Fork me on GitHub
» Making the world a better place, one byte at a time…

Encrypted client side PHP sessions

March 18th, 2013 by Marcus Povey

php Those of you who have done any amount of web application programming should all be familiar with the concept of a Session, but for everyone else, a Session is a way of preserving state between each browser page load in the inherently stateless web environment.

This is required for, among other things, implementing the concept of a logged in user!

In PHP, this is typically implemented by setting a session ID to identify a user’s browser and saving it as a client side cookie. This cookie is then presented to the server alongside every page request, and the server uses this ID to pull the current session information from the server side session store and populate the $_SESSION variable.

This session data must, obviously, be stored somewhere, and typically this is on the server, either in a regular file (default in PHP) or in a database. This is pretty secure, and works well in traditional single web server environments. However, a server side session store presents problems when operating in modern load balanced environments, like Amazon Web Services, where requests for a web page are handled by a pool of servers.

The reason is simple… in a load balanced environment, a request for the first page may be handled by one server, but the second page request may be handled by an entirely different server. Obviously, if the sessions are stored locally on one server, then that information will not be available to other servers in the pool.

There are a number of different solutions to this problem. One typical solution is to store sessions in a location which is available to all machines in the pool, either a shared file store or in a shared database. Another technique commonly used is to make the load balancer “session aware”, and configure it to address all requests from a given client to the same physical machine for the duration of the session, but this may limit how well the load balancer can perform.

What about storing sessions on the client?
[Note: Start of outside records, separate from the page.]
-- ==== Sys2Proof/Syntax.lean ====
section
/-!
DEFINITION. The commands of the block: one constructor of `Instr` for each row of spec/opcode_table.json, and the
types of their operands. A quantity the device measures or receives (a sampled level, a message, the result of a
check made by an analogue or outside unit) is an operand (DESIGN CHOICE, log entry 9).
-/

namespace Sys2Proof

/-- A requester's window on the registers (spec/21_register_map.md R550). -/
inductive Win where
  | host0 | host2 | cox
  deriving DecidableEq, Repr

/-- A cell of the boundary chain (spec/19_observation_and_test.md R519): the ball's row and column, and the level that it drives, none
where it drives nothing. -/
structure BsCell where
  row : Nat
  col : Nat
  drive : Option Bool
  deriving DecidableEq, Repr

/-- The instructions of the test access port (spec/19_observation_and_test.md R519); what is then shifted into the cells of the
boundary chain, by SAMPLE/PRELOAD and EXTEST. -/
inductive TapInstr where
  | bypass | idcode | samplePreload (scan : List BsCell) | extest (scan : List BsCell) | clamp | highz
  deriving DecidableEq, Repr

/-- A memory BAR of the function (spec/13_host_and_command_protocol.md R349). -/
inductive Bar where
  | bar0 | bar2 | bar4
  deriving DecidableEq, Repr

/-- A command packet as the cox has taken it (spec/13_host_and_command_protocol.md R355): the submission queue it
came from and its fields; the opcode is the constructor's. `hostFail` tells that a host read which the command itself makes
fails on the link (spec/16_dma_and_compression.md R429). -/
structure Packet where
  sq : Fin 8
  flags : BitVec 8
  seq : BitVec 16
  epoch : BitVec 8
  plen : BitVec 8
  rsv : BitVec 16
  par : List Byte
  hostFail : Bool := false
  deriving DecidableEq, Repr

/-- What the device cannot tell of an interface test by itself at a write of TST_CTRL (spec/19_observation_and_test.md R516): the errors
or mismatches found since the write before, and whether the checker of an external line is in step. -/
structure TstSeen where
  errs : Nat := 0
  sync : Bool := false
  deriving DecidableEq, Repr

/-- The recovery image as the boot reads it from the flash, where no command writes it (spec/20_power_clocks_boot.md R534, R536): KEY,
the payload, the SHA-256 field and the public key of its header, and whether its signature verifies. -/
structure RecImage where
  key : Nat := 0
  payload : List Byte := []
  sha : List Byte := []
  pub : List Byte := []
  sigOk : Bool := false
  deriving DecidableEq, Repr

/-- How a packet fetch ended (spec/13_host_and_command_protocol.md R352): well; well, but with an error that the link corrected; well,
but with a host read that the command then makes failing (spec/16_dma_and_compression.md R429); or failed, with the AER status bit. -/
inductive FetchErr where
  | ok
  | corrected
  | readFails
  | failed (aer : BitVec 8)
  deriving DecidableEq, Repr

/-- What a quill receiver's decoder finds of a codeword (spec/10_quill_head_link.md R271). -/
inductive Codeword where
  | clean
  | corrected
  | uncorrectable
  deriving DecidableEq, Repr

/-- What the ECC finds on a read of a DRAM burst (spec/12_memory.md R331-R333): for the first and the second copy. -/
inductive MemErr where
  | clean
  | corrected
  | ueFirst
  | ueBoth
  deriving DecidableEq, Repr
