def rowsTime0 : List RegRow := [
  ⟨0xF0000, 4, 1, 4, 1, 0x2, [⟨0, 1, .rw⟩, ⟨1, 1, .rw⟩, ⟨2, 2, .ro⟩]⟩,
  ⟨0xF0004, 4, 1, 4, 1, 0xA, [⟨0, 8, .ro⟩]⟩,
  ⟨0xF0008, 4, 1, 4, 1, 0x0, [⟨0, 32, .ro⟩]⟩,
  ⟨0xF000C, 4, 1, 4, 1, 0x0, [⟨0, 32, .ro⟩]⟩,
  ⟨0xF0010, 4, 1, 4, 1, 0x0, [⟨0, 32, .ro⟩]⟩,
  ⟨0xF0014, 4, 1, 4, 1, 0x4D00B3, [⟨0, 16, .rw⟩, ⟨16, 16, .rw⟩]⟩,
  ⟨0xF0018, 4, 1, 4, 1, 0x7A120, [⟨0, 20, .rw⟩]⟩,
  ⟨0xF001C, 4, 1, 4, 1, 0x64, [⟨0, 16, .rw⟩]⟩,
  ⟨0xF0020, 4, 1, 4, 1, 0x186A0, [⟨0, 32, .rw⟩]⟩,
  ⟨0xF0024, 4, 1, 4, 1, 0x0, [⟨0, 2, .ro⟩]⟩,
  ⟨0xF0028, 4, 1, 4, 1, 0x0, [⟨0, 32, .ro⟩]⟩,
  ⟨0xF002C, 4, 1, 4, 1, 0x0, [⟨0, 32, .ro⟩]⟩,
  ⟨0xF0030, 4, 1, 4, 1, 0x0, [⟨0, 32, .ro⟩]⟩,
  ⟨0xF0034, 4, 1, 4, 1, 0x0, [⟨0, 32, .ro⟩]⟩,
  ⟨0xF0038, 4, 1, 4, 1, 0x7D0, [⟨0, 16, .rw⟩]⟩,
  ⟨0xF0080, 4, 1, 4, 1, 0xF8808000, [⟨0, 8, .rw⟩, ⟨8, 8, .rw⟩, ⟨16, 8, .rw⟩, ⟨24, 8, .rw⟩]⟩]

def rowsTime1 : List RegRow := [
  ⟨0xF0084, 4, 1, 4, 1, 0x1, [⟨0, 1, .rw⟩, ⟨1, 2, .ro⟩]⟩,
  ⟨0xF0100, 128, 2, 4, 1, 0x44, [⟨0, 1, .rw⟩, ⟨1, 1, .rw⟩, ⟨2, 1, .rw⟩, ⟨3, 2, .rw⟩, ⟨5, 1, .rw⟩, ⟨6, 1, .rw⟩, ⟨7, 1, .rw⟩, ⟨8, 12, .rw⟩]⟩,
  ⟨0xF0104, 128, 2, 4, 1, 0x10, [⟨0, 1, .ro⟩, ⟨1, 1, .ro⟩, ⟨4, 4, .ro⟩]⟩,
  ⟨0xF0108, 128, 2, 4, 1, 0x0, [⟨0, 32, .rw⟩]⟩,
  ⟨0xF010C, 128, 2, 4, 1, 0x0, [⟨0, 16, .rw⟩]⟩,
  ⟨0xF0110, 128, 2, 4, 1, 0x0, [⟨0, 32, .rw⟩]⟩,
  ⟨0xF0114, 128, 2, 4, 4, 0x0, [⟨0, 32, .rw⟩]⟩,
  ⟨0xF0124, 128, 2, 4, 1, 0x0, [⟨0, 32, .rw⟩]⟩,
  ⟨0xF0128, 128, 2, 4, 1, 0x0, [⟨0, 32, .rw⟩]⟩,
  ⟨0xF012C, 128, 2, 4, 1, 0x30100FD, [⟨0, 8, .rw⟩, ⟨8, 8, .rw⟩, ⟨16, 8, .rw⟩, ⟨24, 4, .rw⟩]⟩,
  ⟨0xF0130, 128, 2, 4, 1, 0x0, [⟨0, 32, .ro⟩]⟩,
  ⟨0xF0134, 128, 2, 4, 1, 0x0, [⟨0, 32, .ro⟩]⟩,
  ⟨0xF0138, 128, 2, 4, 1, 0x0, [⟨0, 32, .ro⟩]⟩,
  ⟨0xF013C, 128, 2, 4, 1, 0x0, [⟨0, 32, .ro⟩]⟩,
  ⟨0xF0140, 128, 2, 4, 1, 0x0, [⟨0, 32, .ro⟩]⟩,
  ⟨0xF0144, 128, 2, 4, 1, 0x0, [⟨0, 32, .rc⟩]⟩]

/-- The register table of the TIME block. -/
def rowsTime : List RegRow := rowsTime0 ++ rowsTime1

def rowsCrew0 : List RegRow := [
  ⟨0x100000, 4, 1, 4, 1, 0x20, [⟨0, 2, .ro⟩, ⟨2, 3, .ro⟩, ⟨5, 1, .rw⟩, ⟨6, 1, .rwc⟩, ⟨8, 2, .rwc⟩, ⟨10, 1, .rwc⟩, ⟨12, 2, .rwc⟩, ⟨14, 1, .rwc⟩]⟩,
  ⟨0x100004, 4, 1, 4, 1, 0x0, [⟨0, 1, .ro⟩, ⟨1, 1, .ro⟩, ⟨2, 1, .ro⟩, ⟨3, 1, .ro⟩, ⟨4, 4, .ro⟩]⟩,
  ⟨0x100008, 4, 1, 4, 1, 0x190, [⟨0, 11, .rw⟩]⟩,
  ⟨0x10000C, 4, 1, 4, 1, 0x0, [⟨0, 32, .ro⟩]⟩,
  ⟨0x100010, 4, 1, 4, 1, 0x0, [⟨0, 32, .ro⟩]⟩,
  ⟨0x100014, 4, 1, 4, 1, 0x0, [⟨0, 32, .ro⟩]⟩,
  ⟨0x100018, 4, 1, 4, 1, 0x0, [⟨0, 32, .ro⟩]⟩,
  ⟨0x10001C, 4, 1, 4, 1, 0x0, [⟨0, 32, .ro⟩]⟩,
  ⟨0x100020, 4, 1, 4, 1, 0x0, [⟨0, 32, .ro⟩]⟩,
  ⟨0x100024, 4, 1, 4, 1, 0x0, [⟨0, 32, .ro⟩]⟩,
  ⟨0x100100, 32, 4, 4, 1, 0x0, [⟨0, 3, .ro⟩, ⟨4, 2, .ro⟩, ⟨6, 1, .ro⟩]⟩,
  ⟨0x100104, 32, 4, 4, 1, 0x0, [⟨0, 16, .ro⟩]⟩,
  ⟨0x100108, 32, 4, 4, 1, 0x0, [⟨0, 32, .rc⟩]⟩,
  ⟨0x10010C, 32, 4, 4, 1, 0x0, [⟨0, 32, .ro⟩]⟩]
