-- ==== Sys2Proof/Machine/Surface.lean ====
section
/-!
DEFINITION. Stages 1 to 4 of the pixel path: surfaces and their pixels (spec/04_surfaces_and_layers.md R108-R110),
composition (R113-R119), scaling and distortion and the colour transform (spec/05_scaling_and_colour.md R139-R157).
A value is none where a DRAM read it needs returns poison (spec/12_memory.md R333).
-/

namespace Sys2Proof.Machine

/-! ### Generations -/

def Gen.n (g : Gen) (off : Nat) : Nat := (Tab.get regReset g.regs off).toNat
def Gen.f (g : Gen) (x : Fld) : Nat := bits (g.n x.off) x.lo x.wid
def Gen.fb (g : Gen) (x : Fld) : Bool := g.f x ≠ 0
def Gen.n64 (g : Gen) (lo : Nat) : Nat := g.n lo + g.n (lo + 4) * 2 ^ 32

/-- The registers of a configuration read as a generation's. -/
def regsF (t : Tab Word) (x : Fld) : Nat := bits (Tab.get regReset t x.off).toNat x.lo x.wid

/-- The generation that prints image line `l` (spec/01_print_architecture.md R26): the most recently accepted one whose
effective line is at most `l`; the configuration in force where no generation is live. -/
def Core.genAt (c : Core) (l : Nat) : Gen :=
  (c.job.gens.find? (fun g => g.le ≤ l)).getD c.job.force

/-- The generation accepted last. -/
def Core.newest (c : Core) : Gen := c.job.gens.headD c.job.force

/-- REPEAT in 1/65,536 line (R120). -/
def Gen.rpt (g : Gen) : Nat := g.n R.JOB_REPEAT_INT * 65536 + g.f F.JOB_REPEAT_FRAC_FRAC

/-- Repeat boundary L_k (R120). -/
def Gen.lk (g : Gen) (k : Nat) : Nat := ceilDiv (k * g.rpt) 65536

/-- The repeat that holds an image line. -/
def Gen.rptOf (g : Gen) (l : Nat) : Nat := if g.rpt = 0 then 0 else 65536 * l / g.rpt

def Core.surf (c : Core) (id : Nat) : Surf := Tab.get (fun _ => {}) c.job.surfs id
def Core.setSurf (c : Core) (id : Nat) (s : Surf) : Core :=
  { c with job := { c.job with surfs := Tab.set (fun _ => {}) c.job.surfs id s } }
def Core.layer (c : Core) (n : Nat) : Layer := Tab.get (fun _ => {}) c.job.layers n
def Core.setLayer (c : Core) (n : Nat) (l : Layer) : Core :=
  { c with job := { c.job with layers := Tab.set (fun _ => {}) c.job.layers n l } }

/-! ### Readiness (R129, R130) -/

/-- A layer's source in a generation for lines from `line` on: the surface and, of a panel layer, the repeat. -/
def Core.layerSrc (c : Core) (g : Gen) (n line : Nat) : Option (Nat × Option Nat) :=
  if g.fb (F.LAY_CFG_SRC n) then
    let k := g.rptOf line
    ((c.layer n).panels.find? (fun p => p.k = k)).map (fun p => (p.surf, some k))
  else some (g.f (F.LAY_SURF_ID n), none)

/-- The boundary at which the decision for image line `l` is taken: the latest repeat boundary or effective line. -/
def Core.decLine (c : Core) (l : Nat) : Nat :=
  let g := c.genAt l
  (c.job.gens.filter (fun h => h.le ≤ l)).foldl (fun m h => max m h.le) (g.lk (g.rptOf l))

/-- The content with which a layer is ready for the lines from `line` on (R129). -/
def Core.readySrc (c : Core) (n line : Nat) : Option (Nat × Option Nat) :=
  (c.layerSrc (c.genAt line) n line).filter fun s => (c.surf s.1).state = 2

/-- A generation's layer holds while it is not ready (R130). -/
def Gen.holding (g : Gen) (n : Nat) : Bool :=
  let pol := g.f (F.LAY_CFG_POLICY n)
  pol == 1 || (pol == 0 && !g.fb (F.LAY_CFG_SRC n))

/-- What a layer drew last before the boundary `line`: by the decisions made, or as those still to come would be made
now (with fuel). -/
def Core.drawnBefore (c : Core) (n : Nat) : Nat → Nat → Option LayerDec
  | 0, _ => none
  | f + 1, line =>
    let decs := (c.layer n).decs
    let b := c.decLine (line - 1)
    if line = 0 then none
    else if decs.any (fun d => b ≤ d.line) then decs.find? fun d => d.kind ≠ 2 && d.line < line
    else match (c.readySrc n b).filter fun _ => (c.genAt b).fb (F.LAY_CFG_EN n) with
      | some (s, k) => some ⟨b, 0, s, k, (c.genAt b).regs⟩
      | none => Core.drawnBefore c n f b

/-- The decision for the lines from `line` on, as the layer's content stands now. -/
def Core.decideNow (c : Core) (n line : Nat) : LayerDec :=
  let g := c.genAt line
  match c.readySrc n line with
  | some (s, k) => ⟨line, 0, s, k, g.regs⟩
  | none =>
    match c.drawnBefore n 64 line with
    | some d => if g.holding n then ⟨line, 1, d.surf, d.panel, d.desc⟩ else ⟨line, 2, 0, none, g.regs⟩
    | none => ⟨line, 2, 0, none, g.regs⟩

/-- The decision that covers image line `l`: made, or as it would be made now. -/
def Core.decAt (c : Core) (n l : Nat) : LayerDec :=
  let b := c.decLine l
  match (c.layer n).decs.find? (fun d => d.line = b) with
  | some d => d
  | none => c.decideNow n b

/-! ### Surface pixels (R108, R110, spec/05_scaling_and_colour.md R151) -/

/-- Lines of a tile (R110). -/
def Surf.tileH (s : Surf) : Nat :=
  match s.fmt, s.cov with
  | 0, false => 32
  | 0, true => 28
  | 1, false => 16
  | 1, true => 15
  | 2, _ => 64
  | 3, _ => 2048
  | _, _ => 64

/-- The tiles across and down. -/
def Surf.tilesX (s : Surf) : Nat := ceilDiv s.width 256
def Surf.tilesY (s : Surf) : Nat := ceilDiv s.height s.tileH

/-- Bits of a pixel in plane 1. -/
def Surf.bpp (s : Surf) : Nat :=
  match s.fmt with
  | 0 => 64
  | 1 => 128
  | 2 => 16
  | 3 => 1
  | _ => 32

/-- Bytes `p` to `p + n - 1` of the uncompressed tile at tile column `tx`, tile row `ty`. -/
def Core.tileBytes (c : Core) (s : Surf) (tx ty p n : Nat) : Option (List Byte) := do
  let e ← c.rd (s.base + 8 * (ty * ceilDiv s.width 256 + tx)) 8
  let ofs := s.base2 + bits (ofLe e) 0 40
  let data ← c.rd ofs (bits (ofLe e) 40 18)
  let out := match evzDecode data with
    | .ok o => o
    | .error _ => []
  return (List.range n).map (fun i => (out[p + i]?).getD (Config.tileByte ofs (p + i)))

/-- `n` bytes of plane 1 at bit offset `8 * n * x` of line `y` (`n` = 0 stands for the byte that holds a MASK1
pixel). -/
def Core.plane1 (c : Core) (s : Surf) (x y : Nat) : Option (List Byte) :=
  let n := max 1 (s.bpp / 8)
  if s.tiled then
    let h := s.tileH
    c.tileBytes s (x / 256) (y / h) ((y % h * 256 + x % 256) * s.bpp / 8) n
  else c.rd (s.base + y * s.stride + x * s.bpp / 8) n

/-- The coverage of a pixel. -/
def Core.covAt (c : Core) (s : Surf) (x y : Nat) : Option Nat :=
  if s.cov then
    if s.tiled then
      let h := s.tileH
      let p1 := 256 * h * s.bpp / 8 + (if s.fmt = 2 then 128 * (h / 2) * 4 else 0)
      (c.tileBytes s (x / 256) (y / h) (p1 + y % h * 256 + x % 256) 1).map ofLe
    else (c.rd (s.covBase + y * s.covStride + x) 1).map ofLe
  else some 255

/-- A chroma sample: its u16 a and b. -/
def Core.chroma (c : Core) (s : Surf) (i j : Nat) : Option (Nat × Nat) := do
  let b ← if s.tiled then
      let h := s.tileH
      c.tileBytes s (i / 128) (j / (h / 2)) (256 * h * 2 + (j % (h / 2) * 128 + i % 128) * 4) 4
    else c.rd (s.base2 + j * s.stride2 + 4 * i) 4
  return (le b 0 2, le b 2 2)

/-- An index held to the samples 0 to `n - 1`. -/
def clampIdx (i : Int) (n : Nat) : Nat := min i.toNat (n - 1)

/-- The reconstructed a and b of a LAB420 pixel (R151). -/
def Core.labAB (c : Core) (s : Surf) (x y : Nat) : Option (Nat × Nat) := do
  let i0 := ((x : Int) - 1) / 2
  let j0 := ((y : Int) - 1) / 2
  let wn := ceilDiv s.width 2
  let hn := ceilDiv s.height 2
  let wx := if x % 2 = 0 then 3 else 1
  let wy := if y % 2 = 0 then 3 else 1
  let p00 ← c.chroma s (clampIdx i0 wn) (clampIdx j0 hn)
  let p10 ← c.chroma s (clampIdx (i0 + 1) wn) (clampIdx j0 hn)
  let p01 ← c.chroma s (clampIdx i0 wn) (clampIdx (j0 + 1) hn)
  let p11 ← c.chroma s (clampIdx (i0 + 1) wn) (clampIdx (j0 + 1) hn)
  let mix := fun (a b d e : Nat) =>
    ((4 - wx) * (4 - wy) * a + wx * (4 - wy) * b + (4 - wx) * wy * d + wx * wy * e + 8) / 16
  return (mix p00.1 p10.1 p01.1 p11.1, mix p00.2 p10.2 p01.2 p11.2)

/-- A pixel of a surface: its coverage and its tone in each channel; `fill` is the layer's FILL vector for MASK1. A
DROP4 pixel gives the codes. -/
def Core.pixel (c : Core) (s : Surf) (fill : Nat → Nat) (x y : Nat) : Option (Nat × List Nat) := do
  let p ← c.plane1 s x y
  let a ← c.covAt s x y
  match s.fmt with
  | 0 => return (a, (List.range 8).map (fun k => le p k 1 * 257))
  | 1 => return (a, (List.range 8).map (fun k => le p (2 * k) 2))
  | 2 =>
    let ab ← c.labAB s x y
    return (a, [le p 0 2, ab.1, ab.2])
  | 3 => return (if bit (le p 0 1) (x % 8) then 255 else 0, (List.range 8).map fill)
  | _ => return (255, (List.range 8).map (fun k => bits (le p 0 4) (4 * k) 4))

/-! ### Composition (R113-R119) -/

/-- The pixel a layer draws at grid column `x` and line `y` (DROP4: output column and image line) for image line `l`;
`some none` where the layer is transparent (R117, R119). -/
def Core.layerPix (c : Core) (n l : Nat) (x y : Int) : Option (Option (Nat × List Nat)) :=
  let d := c.decAt n l
  let f := regsF d.desc
  if d.kind = 2 then some none
  else
    let r := fun off => (Tab.get regReset d.desc off).toNat
    let dx := x - sext 32 (r (R.LAY_X0 n))
    let dy := y - (r (R.LAY_Y0_LO n) + r (R.LAY_Y0_HI n) * 2 ^ 32 : Nat)
    let len := r (R.LAY_LEN n)
    if dx < 0 ∨ dx ≥ r (R.LAY_W n) ∨ dy < 0 ∨ (len ≠ 0 ∧ dy ≥ len) then some none
    else
      let panel := f (F.LAY_CFG_SRC n) = 1
      let s0 := c.surf d.surf
      let tw := if r (R.LAY_TILE_W n) = 0 then s0.width else r (R.LAY_TILE_W n)
      let th := if r (R.LAY_TILE_H n) = 0 then s0.height else r (R.LAY_TILE_H n)
      let tx := f (F.LAY_CFG_TILE_X n) = 1
      let ty := f (F.LAY_CFG_TILE_Y n) = 1
      let i := if tx then dx / (max 1 tw : Nat) else 0
      let h : Int := if f (F.LAY_CFG_HALF_DROP n) = 1 ∧ i % 2 = 1 then (th / 2 : Nat) else 0
      let sx := if tx then dx % (max 1 tw : Nat) else dx
      let sy := if ty then (dy - h) % (max 1 th : Nat) else dy
      let kk := ((dy - h) / (max 1 th : Nat)).toNat
      let src : Option Surf :=
        if panel ∧ d.kind = 0 then
          match (c.layer n).panels.find? (fun p => p.k = kk) with
          | some p => if (c.surf p.surf).state = 2 then some (c.surf p.surf) else none
          | none => none
        else some s0
      match src with
      | none => some none
      | some s =>
        if sx ≥ s.width ∨ sy ≥ s.height then some none
        else
          let fill := fun k => bits (r (R.LAY_FILL n (k / 2))) (16 * (k % 2)) 16
          (c.pixel s fill sx.toNat sy.toNat).map some
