/-- The umpire isolates a nib (R205, R476, R480); the slice-line of stroke `major` has the majority's codes (R478). -/
def Core.isolateNib (c : Core) (n mech : Nat) (major : Option Nat := none) : Core :=
  let state := c.nibState n
  if state = 3 then c
  else
    let slice := c.f (F.NIBN_STAT_SLICE n)
    let last := fullStroke (c.web.s + c.job.catchN) (c.n (R.UMP_AUDIT_LAST n))
    let suspect := if mech = 5 then some (last + 1) else none
    let c := c.setF F.UMP_ISOL_NIB_NIB (setBits (c.f F.UMP_ISOL_NIB_NIB) n 1 1)
    let c := c.isolated mech 0 n
    let bad := fun s => match suspect with
      | some t => decide (t ≤ s) && major != some s
      | none => false
    let c := if state = 2 then
        let untrusted := fun (s : Nat) (p : Part) => p.slice == slice && (!c.partDone s p.id || bad s)
        let final := c.window.filter fun s => c.final s && s ≠ c.web.s + 1
        let todo := final.flatMap fun s => ((c.parts s).filter (untrusted s)).map fun p => (s, p)
        let c := c.squash 4 fun s p _ _ => untrusted s p
        c.eachOf todo fun x c => c.each 8 fun k c => c.setDone x.1 x.2.id k false
      else c
    let c := match suspect with
      | some t => c.auditSuspect t
      | none => c
    let c := (c.setF (F.NIBN_STAT_STATE n) 3).setF (F.NIBN_STAT_SLICE n) 31
    let c := c.eachOf (c.ump.audits.filter fun a => a.auditor = n ∨ a.nib = n ∨ a.third = n) fun a c => c.dropAudit a
    let c := c.setNib n { work := (c.nib n).work }
    let c := { c with ump := { c.ump with fwHand := c.ump.fwHand.filter fun h => h.2 != n } }.spareSync
    let c := if state = 2 then c.ownerLost slice n
      else if state = 1 then
        match c.ump.starting.find? (fun x => x.1 = n) with
        | some (_, i, lost) => { c with ump := { c.ump with starting := c.ump.starting.filter (fun x => x.1 ≠ n) } }.ownerLost i lost
        | none => c
      else c
    c.nibFillAll.inflightSync.health

/-- A starting spare has passed its steps, or failed one (R480, R481). -/
def Core.spareDone (c : Core) (n : Nat) (ok : Bool) : Core :=
  match c.ump.starting.find? (fun x => x.1 = n) with
  | none => c
  | some (_, i, _) =>
    if ok then
      let c := { c with ump := { c.ump with starting := c.ump.starting.filter (fun x => x.1 ≠ n) } }
      let c := ((c.setF (F.NIBN_STAT_STATE n) 2).setF (F.NIBN_STAT_SLICE n) i).spareSync
      let c := (c.post 0x0409 n (i * 256 + n)).post 0x0D02 31 (n * 256 + i)
      (c.nibFill n).lostJudge.inflightSync.health
    else (c.post 0x0D03 31 n).isolateNib n 11

/-! ### The cross-audit (R477, R478) -/

/-- An audit named at stroke event S; those whose auditor is not done by stroke event S + CATCH - 1 are abandoned, with a CATCH of 1 at
once (R477). One that the third nib decides is past that: its two signatures differ already (R478). -/
def Core.auditStroke (c : Core) : Core :=
  let s := c.web.s
  let c := c.eachOf (c.ump.audits.filter fun a => !a.majority && decide (a.stroke ≤ s + 1)) fun a c => c.abandonAudit a s
  let nibs := c.activeNibs
  let n := nibs.length
  if c.ump.auditOn && (c.running || c.replay) && decide (2 ≤ n) then
    let i := c.auditSlice s n
    let stroke := s + c.job.catchN
    let left := (c.inksDue stroke).length
    if left = 0 then c
    else
      let a : Audit :=
        { slice := i
          nib := nibs.getD i 0
          auditor := nibs.getD ((i + 1) % n) 0
          third := nibs.getD ((i + 2) % n) 0
          stroke := stroke
          left := left }
      let c := { c with ump := { c.ump with audits := c.ump.audits ++ [a] } }
      if stroke ≤ s + 1 then c.abandonAudit a (s + 1) else c
  else c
Perhaps a better way to handle this problem would be to store session data on the client browser itself? That way it could send the session data along with any request, and it wouldn’t matter which server in the pool handled the request.

Obviously, this presents some issues, first of which being security. If session data is stored on the client, then it could conceivably be edited by the user. If the session contains a user ID, and this isn’t protected, then this could let a user pretend to be another. Any data stored on the client browser must therefore be protected, typically this is done by the use of strong encryption.

So, to begin with we need to replace the default PHP session handler with one of our own, which will handle the encryption and cookie management. The full code can be found on GitHub, via the link below, but the main bits of the code to pay attention to are saving the session:

// Encrypt session
$encrypted_data = base64_encode(mcrypt_encrypt(MCRYPT_BLOWFISH, self::$key, $session_data, MCRYPT_MODE_CBC, self::$iv));

// Save in cookie using cookie defaults
setcookie($session_id, $encrypted_data);

Followed by reading the session back in:

return mcrypt_decrypt(MCRYPT_BLOWFISH, self::$key, base64_decode($_COOKIE[$session_id]), MCRYPT_MODE_CBC, self::$iv );

If things are working correctly, you should see something similar to this:

Cookie Sessions

Limitations

There are some limitations to this technique that you should be aware of before trying to use it.

Firstly, the total size of all cookies varies from browser to browser, but is limited to around 4K. Remember, this is the total size of all cookies, not just the encrypted session, so your application should only store a bare minimum in the session.

Secondly, and this relates somewhat to the previous point, since the session is sent in the HTTP header on every request, you could eat up bandwidth if you start storing lots in the session. Another reason to store the absolute minimum!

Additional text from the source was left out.